/-- A device samples its inputs into the give half of the next cycle (R265): the octets of each give entry, in order, as its
engine firmware writes them (log 85). -/
def State.sampleInputs (s : State) (c : Fin 4) (inputs : List (List Byte)) : State :=
  let k := Vec.at s.cl c
  let gives := k.dl.activeEntries.filter fun m => m.give
  let half := (k.cycle + 1).toNat % 2
  if k.role != some .device then s
  else (gives.zip inputs).foldl (fun s (m, bs) => s.wr (.spad c) (engCode (engOf c 0)) (m.half half) (bs.take m.len)) s

/-- The octets of a controller's take entries in a half, in the mapping's order. -/
def State.takeOctets (s : State) (c : Fin 4) (half : Nat) : List Byte :=
  ((Vec.at s.cl c).dl.entries.filter fun m => !m.give).flatMap fun m => s.peek (.spad c) (m.half half) m.len

/-- The catalogue controller has the status block of the cycle that ends in the fill buffer, with the take half of that cycle
behind it, and has written IN_DONE (R264, steps 5 and 6; log 85). -/
def State.inputStatus (s : State) (c : Fin 4) (old : W64) : State :=
  let k := Vec.at s.cl c
  match k.dl.stat.filter fun w => k.pi.defined && w.cycle = old with
  | some w =>
    let bs := w.octets k.dl.split ++ s.takeOctets c (old.toNat % 2)
    (s.wr .shm (engCode (engOf c 0)) (k.pi.inBuf k.pi.inFill.toNat) (bs.take k.pi.inLen.toNat)).updPi c
      fun p => { p with inDone := true }
  | none => s

/-- The catalogue controller has the TAKEN outputs in the give half of the cycle that begins: the octets of the output buffer
one after another, in the mapping's order (R264, step 1; log 85). -/
def State.outputCopy (s : State) (c : Fin 4) : State :=
  let k := Vec.at s.cl c
  if !k.pi.defined || !k.pi.outValid then s
  else
    let bs := s.peek .shm (k.pi.outBuf k.pi.outTaken.toNat) k.pi.outLen.toNat
    ((k.dl.entries.filter (·.give)).foldl (fun (s, bs) m =>
      (s.wr (.spad c) (engCode (engOf c 0)) (m.half (k.cycle.toNat % 2)) (bs.take m.len), bs.drop m.len)) (s, bs)).1

/-- What a Drumline personality does at its drumbeat; `old` is the cycle that ends. -/
def State.nodeBeat (s : State) (c : Fin 4) (old : W64) (inputs : List (List Byte)) : State :=
  match (Vec.at s.cl c).role with
  | none => s
  | some .controller => ((s.inputStatus c old).outputCopy c).controllerBeat c
  | some _ => (s.applyTakes c).sampleInputs c inputs

/-! ### The drumbeat (R34) -/

/-- What the units of a cluster do at a drumbeat, after its number is known; `old` is the cycle that ends. -/
def State.beatActions (s : State) (c : Fin 4) (old : W64) (inputs : List (List Byte)) (terminals : FieldPins) : State :=
  let (s1, switched) := ((s.snapLatch c).closeGroup c).routeBeat c
  let s2 := ((s1.nodeBeat c old inputs).hubBeat c).windowBeat c switched
  let s3 := s2.updDl c fun d => { d with routeStat := d.routeWord }
  let s4 := s3.each (n := 12) fun s p => s.gateBeat c p
  ((((s4.fioBeat c terminals).piBeat c).pairBeat c old).buildCycle c).evpCl c 0

/-- DRUMBEAT of a cluster: only a started personality beats (R33). `inputs` are the inputs that a device samples (R265),
`terminals` what the field terminals read. -/
def State.drumbeat (s : State) (c : Fin 4) (merged : Bool) (inputs : List (List Byte)) (terminals : FieldPins) : State :=
  let k := Vec.at s.cl c
  if k.st != .started then s
  else
    let ns := s.ns.toNat
    let s1 := (s.updCl c fun k => { k with cycle := BitVec.ofInt 64 (k.nextCycle ns) }).cadd c cMissed (k.missedBy ns merged)
    ((s1.beatActions c k.cycle inputs terminals).beatPulses c).settle

/-! ### Timed events of a Drumline personality -/

/-- LISTEN_TIMEOUT: nothing was heard (R273). -/
def State.listenOut (s : State) (c : Fin 4) : State :=
  let k := Vec.at s.cl c
  if k.st != .started || k.role != some .controller || k.dl.st != dListen || s.noElection c then s
  else if k.dl.prio = 255 then s.updDl c Dl.backup
  else (s.updDl c fun d => { d with elect := 1 }).enterClaim c

/-- DL_ELECTED: the fourth drumbeat after the first CLAIM (R273). -/
def State.elected (s : State) (c : Fin 4) : State :=
  let k := Vec.at s.cl c
  if k.st != .started || k.role != some .controller || k.dl.st != dClaim || k.dl.claims != 5 then s
  else ((s.enterMaster c).buildCycle c).notice 0x0606 (s.objAt 1 c.1) 0

/-- MASTER_CLAIM: every 64 cycles (R273). -/
def State.masterClaim (s : State) (c : Fin 4) : State :=
  let k := Vec.at s.cl c
  if k.st != .started || k.role != some .controller || k.dl.st != dMaster then s else s.sendClaim c true

/-- DL_MASTER_LOST: LOSS_CYCLES cycles without a good drum frame (R273). -/
def State.masterLost (s : State) (c : Fin 4) : State :=
  let k := Vec.at s.cl c
  if k.st != .started || k.role != some .controller || k.dl.st != dBackup || k.dl.idleCycles < row k.dl.sets 13 || s.noElection c then s
  else (s.updDl c fun d => { d with st := dListen, idleCycles := 0, routeTaken := false }).warn 0x0605 (s.objAt 1 c.1) 0 false

/-- A device or hub that runs. -/
def Cluster.follows (k : Cluster) : Bool := k.st == .started && (k.role == some .device || k.role == some .hub)

/-- DL_WATCHDOG: WD_CYCLES drumbeats without a usable frame (R274). -/
def State.dlWatchdog (s : State) (c : Fin 4) : State :=
  let k := Vec.at s.cl c
  if !k.follows || k.dl.st != dRun || k.dl.missed < row k.dl.sets 12 then s
  else (s.dlState c dSafe).alarm 0x0609 (s.objAt 1 c.1) 0 true

/-- DL_CYCLE_MISMATCH: 1 s in SYNC, cycles never agreed (R274). -/
def State.cycleMismatch (s : State) (c : Fin 4) : State :=
  let k := Vec.at s.cl c
  if !k.follows || k.dl.st != dSync || k.dl.agreed then s else s.warn 0x0608 (s.objAt 1 c.1) 0 false

/-- The header of a PROBE frame from a drum port (R241, R242, R261). -/
def State.probeFrame (s : State) (c : Fin 4) (p : Fin 12) (typ : Nat) (body : List Byte) : List Byte :=
  let k := Vec.at s.cl c
  padFrame (beBytes 6 (row k.dl.sets 2) ++ macBytes (s.stationOf p) ++ beBytes 2 k.dl.etype ++
    [BitVec.ofNat 8 (0x10 + typ), 0] ++ beBytes 2 k.cycle.toNat ++ beBytes 2 0 ++ [0, 0] ++ body)

/-- A drum port of a started personality, in UP. -/
def State.probing (s : State) (p : Fin 12) : Option (Fin 4) :=
  match s.drumAt p with
  | some (c, _, _) => if s.started c && s.isUp p then some c else none
  | none => none
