/-- QPOP (R504). -/
def execQpop (e : Fin 16) (stop : Bool) (ops : BitVec 23) (s : State) : Host.Outcome State Fault Refusal :=
  syllable 2 0x11 e stop ops s

/-- QSTAT (R503). -/
def execQstat (e : Fin 16) (stop : Bool) (ops : BitVec 23) (s : State) : Host.Outcome State Fault Refusal :=
  syllable 2 0x12 e stop ops s

/-- B (R505). -/
def execB (e : Fin 16) (stop : Bool) (ops : BitVec 23) (s : State) : Host.Outcome State Fault Refusal :=
  syllable 3 0x00 e stop ops s

/-- BDZ (R505). -/
def execBdz (e : Fin 16) (stop : Bool) (ops : BitVec 23) (s : State) : Host.Outcome State Fault Refusal :=
  syllable 3 0x01 e stop ops s

/-- BDNZ (R505). -/
def execBdnz (e : Fin 16) (stop : Bool) (ops : BitVec 23) (s : State) : Host.Outcome State Fault Refusal :=
  syllable 3 0x02 e stop ops s

/-- DBNZ (R505). -/
def execDbnz (e : Fin 16) (stop : Bool) (ops : BitVec 23) (s : State) : Host.Outcome State Fault Refusal :=
  syllable 3 0x03 e stop ops s

/-- CALL (R478). -/
def execCall (e : Fin 16) (stop : Bool) (ops : BitVec 23) (s : State) : Host.Outcome State Fault Refusal :=
  syllable 3 0x04 e stop ops s

/-- CALLR (R505). -/
def execCallr (e : Fin 16) (stop : Bool) (ops : BitVec 23) (s : State) : Host.Outcome State Fault Refusal :=
  syllable 3 0x05 e stop ops s

/-- JR (R505). -/
def execJr (e : Fin 16) (stop : Bool) (ops : BitVec 23) (s : State) : Host.Outcome State Fault Refusal :=
  syllable 3 0x06 e stop ops s

/-- RET (R478). -/
def execRet (e : Fin 16) (stop : Bool) (ops : BitVec 23) (s : State) : Host.Outcome State Fault Refusal :=
  syllable 3 0x07 e stop ops s

/-- RTE (R490). -/
def execRte (e : Fin 16) (stop : Bool) (ops : BitVec 23) (s : State) : Host.Outcome State Fault Refusal :=
  syllable 3 0x08 e stop ops s

/-- RPT (R485). -/
def execRpt (e : Fin 16) (stop : Bool) (ops : BitVec 23) (s : State) : Host.Outcome State Fault Refusal :=
  syllable 3 0x09 e stop ops s

/-- WFE (R481). -/
def execWfe (e : Fin 16) (stop : Bool) (ops : BitVec 23) (s : State) : Host.Outcome State Fault Refusal :=
  syllable 3 0x0A e stop ops s

/-- MWAIT (R484). -/
def execMwait (e : Fin 16) (stop : Bool) (ops : BitVec 23) (s : State) : Host.Outcome State Fault Refusal :=
  syllable 3 0x0B e stop ops s

/-- SEV (R482). -/
def execSev (e : Fin 16) (stop : Bool) (ops : BitVec 23) (s : State) : Host.Outcome State Fault Refusal :=
  syllable 3 0x0C e stop ops s

/-- SEVR (R505). -/
def execSevr (e : Fin 16) (stop : Bool) (ops : BitVec 23) (s : State) : Host.Outcome State Fault Refusal :=
  syllable 3 0x0D e stop ops s

/-- FENCE (R476). -/
def execFence (e : Fin 16) (stop : Bool) (ops : BitVec 23) (s : State) : Host.Outcome State Fault Refusal :=
  syllable 3 0x0E e stop ops s

/-- BRK (R505). -/
def execBrk (e : Fin 16) (stop : Bool) (ops : BitVec 23) (s : State) : Host.Outcome State Fault Refusal :=
  syllable 3 0x0F e stop ops s

/-- MFS (R468). -/
def execMfs (e : Fin 16) (stop : Bool) (ops : BitVec 23) (s : State) : Host.Outcome State Fault Refusal :=
  syllable 3 0x10 e stop ops s

/-- MTS (R468). -/
def execMts (e : Fin 16) (stop : Bool) (ops : BitVec 23) (s : State) : Host.Outcome State Fault Refusal :=
  syllable 3 0x11 e stop ops s

/-- CRCSET (R509). -/
def execCrcset (e : Fin 16) (stop : Bool) (ops : BitVec 23) (s : State) : Host.Outcome State Fault Refusal :=
  syllable 3 0x30 e stop ops s

/-- CRCM (R510). -/
def execCrcm (e : Fin 16) (stop : Bool) (ops : BitVec 23) (s : State) : Host.Outcome State Fault Refusal :=
  syllable 3 0x31 e stop ops s

/-- CRCW (R510). -/
def execCrcw (e : Fin 16) (stop : Bool) (ops : BitVec 23) (s : State) : Host.Outcome State Fault Refusal :=
  syllable 3 0x32 e stop ops s

/-- CSUM (R511). -/
def execCsum (e : Fin 16) (stop : Bool) (ops : BitVec 23) (s : State) : Host.Outcome State Fault Refusal :=
  syllable 3 0x33 e stop ops s

/-- STUFF (R512). -/
def execStuff (e : Fin 16) (stop : Bool) (ops : BitVec 23) (s : State) : Host.Outcome State Fault Refusal :=
  syllable 3 0x34 e stop ops s

/-- UNSTUFF (R512). -/
def execUnstuff (e : Fin 16) (stop : Bool) (ops : BitVec 23) (s : State) : Host.Outcome State Fault Refusal :=
  syllable 3 0x35 e stop ops s

/-- FEXT (R513). -/
def execFext (e : Fin 16) (stop : Bool) (ops : BitVec 23) (s : State) : Host.Outcome State Fault Refusal :=
  syllable 3 0x36 e stop ops s

/-- FINS (R513). -/
def execFins (e : Fin 16) (stop : Bool) (ops : BitVec 23) (s : State) : Host.Outcome State Fault Refusal :=
  syllable 3 0x37 e stop ops s

/-- GCMKEY (R514). -/
def execGcmkey (e : Fin 16) (stop : Bool) (ops : BitVec 23) (s : State) : Host.Outcome State Fault Refusal :=
  syllable 3 0x38 e stop ops s

/-- GCMIV (R514). -/
def execGcmiv (e : Fin 16) (stop : Bool) (ops : BitVec 23) (s : State) : Host.Outcome State Fault Refusal :=
  syllable 3 0x39 e stop ops s

/-- GCMAAD (R514). -/
def execGcmaad (e : Fin 16) (stop : Bool) (ops : BitVec 23) (s : State) : Host.Outcome State Fault Refusal :=
  syllable 3 0x3A e stop ops s

/-- GCMENC (R514). -/
def execGcmenc (e : Fin 16) (stop : Bool) (ops : BitVec 23) (s : State) : Host.Outcome State Fault Refusal :=
  syllable 3 0x3B e stop ops s

/-- GCMDEC (R514). -/
def execGcmdec (e : Fin 16) (stop : Bool) (ops : BitVec 23) (s : State) : Host.Outcome State Fault Refusal :=
  syllable 3 0x3C e stop ops s

/-- GCMTAG (R514). -/
def execGcmtag (e : Fin 16) (stop : Bool) (ops : BitVec 23) (s : State) : Host.Outcome State Fault Refusal :=
  syllable 3 0x3D e stop ops s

━━━━━━━━━━━━━━━━━━━━

> _WHAT YOU HAVE TO DO_: State the number of lines above that hold the string "without", with nothing added.

> _ANSWER SECTION_: 2